What is needed
Your answer should be a faithful copy of the entire listing.

Source data

-- ==== Sys2Proof/Machine/Encoder.lean ====
section
/-!
DEFINITION. Sys2Proof/Machine/Encoder.lean: unit base32_encoder. The function `b32enc` (R42), its form by groups of
five bytes (R44), and the meaning of ENC (R45).
-/

namespace Sys2Proof.Machine

/-- `z`: zero bits that bring `8n` bits to a multiple of 5 (R42). -/
def zeroFill (n : Nat) : Nat := (5 - (8 * n) % 5) % 5

/-- `m = ceil(8n / 5)`: data symbols of an `n`-byte input (R42, R43). -/
def symbolCount (n : Nat) : Nat := (8 * n + 4) / 5

/-- `p`: the `=` characters that bring `m` symbols to a multiple of 8 (R42). -/
def padCount (m : Nat) : Nat := (8 - m % 8) % 8

/-- `B'`: the bits of the bytes, most significant bit of the first byte first, then the zero fill (R42). -/
def encoderBits (a : List Byte) : List Bool :=
  a.flatMap bitString ++ List.replicate (zeroFill a.length) false

/-- `c[j] = sym(num(B'[5j .. 5j+5)))` (R42). -/
def encodedSymbol (a : List Byte) (j : Nat) : Byte :=
  sym (BitVec.ofNat 5 (num (slice (encoderBits a) (5 * j) 5)))

/-- `b32enc(a)` (R42). -/
def b32enc (a : List Byte) : List Byte :=
  (List.range (symbolCount a.length)).map (encodedSymbol a) ++
    List.replicate (padCount (symbolCount a.length)) padChar

/-- The eight symbol values `s0 .. s7` of a group of five bytes, by the shifts and masks of R44. -/
def groupValues (b0 b1 b2 b3 b4 : Byte) : List SymbolValue :=
  [ (b0 >>> 3).truncate 5,
    (((b0 &&& 0x07) <<< 2) ||| (b1 >>> 6)).truncate 5,
    ((b1 >>> 1) &&& 0x1F).truncate 5,
    (((b1 &&& 0x01) <<< 4) ||| (b2 >>> 4)).truncate 5,
    (((b2 &&& 0x0F) <<< 1) ||| (b3 >>> 7)).truncate 5,
    ((b3 >>> 2) &&& 0x1F).truncate 5,
    (((b3 &&& 0x03) <<< 3) ||| (b4 >>> 5)).truncate 5,
    (b4 &&& 0x1F).truncate 5 ]

/-- A last group of `k` bytes, completed with zero bytes: its first `d` symbols, then `8 - d` padding characters. -/
def lastGroup (d : Nat) (vs : List SymbolValue) : List Byte :=
  (vs.take d).map sym ++ List.replicate (8 - d) padChar

/-- The encoder by groups of five bytes (R44), with `d(1) = 2`, `d(2) = 4`, `d(3) = 5`, `d(4) = 7`. Not used by the
step: R44 states it as an equivalent form of `b32enc`. -/
def b32encGroups : List Byte → List Byte
  | [] => []
  | [b0] => lastGroup 2 (groupValues b0 0 0 0 0)
  | [b0, b1] => lastGroup 4 (groupValues b0 b1 0 0 0)
  | [b0, b1, b2] => lastGroup 5 (groupValues b0 b1 b2 0 0)
  | [b0, b1, b2, b3] => lastGroup 7 (groupValues b0 b1 b2 b3 0)
  | b0 :: b1 :: b2 :: b3 :: b4 :: rest => (groupValues b0 b1 b2 b3 b4).map sym ++ b32encGroups rest

/-- ENC (R45). -/
def execEnc (s : State) : Host.Outcome State Fault Refusal :=
  if lenATooLong s then .next (raiseError .operandLength s)
  else .next (completeWithString (b32enc (operandA s)) s)

end Sys2Proof.Machine
end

Task response
-- ==== Sys2Proof/Machine/Encoder.lean ====
section
/-!
DEFINITION. Sys2Proof/Machine/Encoder.lean: unit base32_encoder. The function `b32enc` (R42), its form by groups of
five bytes (R44), and the meaning of ENC (R45).
-/

namespace Sys2Proof.Machine

/-- `z`: zero bits that bring `8n` bits to a multiple of 5 (R42). -/
def zeroFill (n : Nat) : Nat := (5 - (8 * n) % 5) % 5

/-- `m = ceil(8n / 5)`: data symbols of an `n`-byte input (R42, R43). -/
def symbolCount (n : Nat) : Nat := (8 * n + 4) / 5

/-- `p`: the `=` characters that bring `m` symbols to a multiple of 8 (R42). -/
def padCount (m : Nat) : Nat := (8 - m % 8) % 8

/-- `B'`: the bits of the bytes, most significant bit of the first byte first, then the zero fill (R42). -/
def encoderBits (a : List Byte) : List Bool :=
  a.flatMap bitString ++ List.replicate (zeroFill a.length) false

/-- `c[j] = sym(num(B'[5j .. 5j+5)))` (R42). -/
def encodedSymbol (a : List Byte) (j : Nat) : Byte :=
  sym (BitVec.ofNat 5 (num (slice (encoderBits a) (5 * j) 5)))

/-- `b32enc(a)` (R42). -/
def b32enc (a : List Byte) : List Byte :=
  (List.range (symbolCount a.length)).map (encodedSymbol a) ++
    List.replicate (padCount (symbolCount a.length)) padChar

/-- The eight symbol values `s0 .. s7` of a group of five bytes, by the shifts and masks of R44. -/
def groupValues (b0 b1 b2 b3 b4 : Byte) : List SymbolValue :=
  [ (b0 >>> 3).truncate 5,
    (((b0 &&& 0x07) <<< 2) ||| (b1 >>> 6)).truncate 5,
    ((b1 >>> 1) &&& 0x1F).truncate 5,
    (((b1 &&& 0x01) <<< 4) ||| (b2 >>> 4)).truncate 5,
    (((b2 &&& 0x0F) <<< 1) ||| (b3 >>> 7)).truncate 5,
    ((b3 >>> 2) &&& 0x1F).truncate 5,
    (((b3 &&& 0x03) <<< 3) ||| (b4 >>> 5)).truncate 5,
    (b4 &&& 0x1F).truncate 5 ]

/-- A last group of `k` bytes, completed with zero bytes: its first `d` symbols, then `8 - d` padding characters. -/
def lastGroup (d : Nat) (vs : List SymbolValue) : List Byte :=
  (vs.take d).map sym ++ List.replicate (8 - d) padChar

/-- The encoder by groups of five bytes (R44), with `d(1) = 2`, `d(2) = 4`, `d(3) = 5`, `d(4) = 7`. Not used by the
step: R44 states it as an equivalent form of `b32enc`. -/
def b32encGroups : List Byte → List Byte
  | [] => []
  | [b0] => lastGroup 2 (groupValues b0 0 0 0 0)
  | [b0, b1] => lastGroup 4 (groupValues b0 b1 0 0 0)
  | [b0, b1, b2] => lastGroup 5 (groupValues b0 b1 b2 0 0)
  | [b0, b1, b2, b3] => lastGroup 7 (groupValues b0 b1 b2 b3 0)
  | b0 :: b1 :: b2 :: b3 :: b4 :: rest => (groupValues b0 b1 b2 b3 b4).map sym ++ b32encGroups rest

/-- ENC (R45). -/
def execEnc (s : State) : Host.Outcome State Fault Refusal :=
  if lenATooLong s then .next (raiseError .operandLength s)
  else .next (completeWithString (b32enc (operandA s)) s)

end Sys2Proof.Machine
end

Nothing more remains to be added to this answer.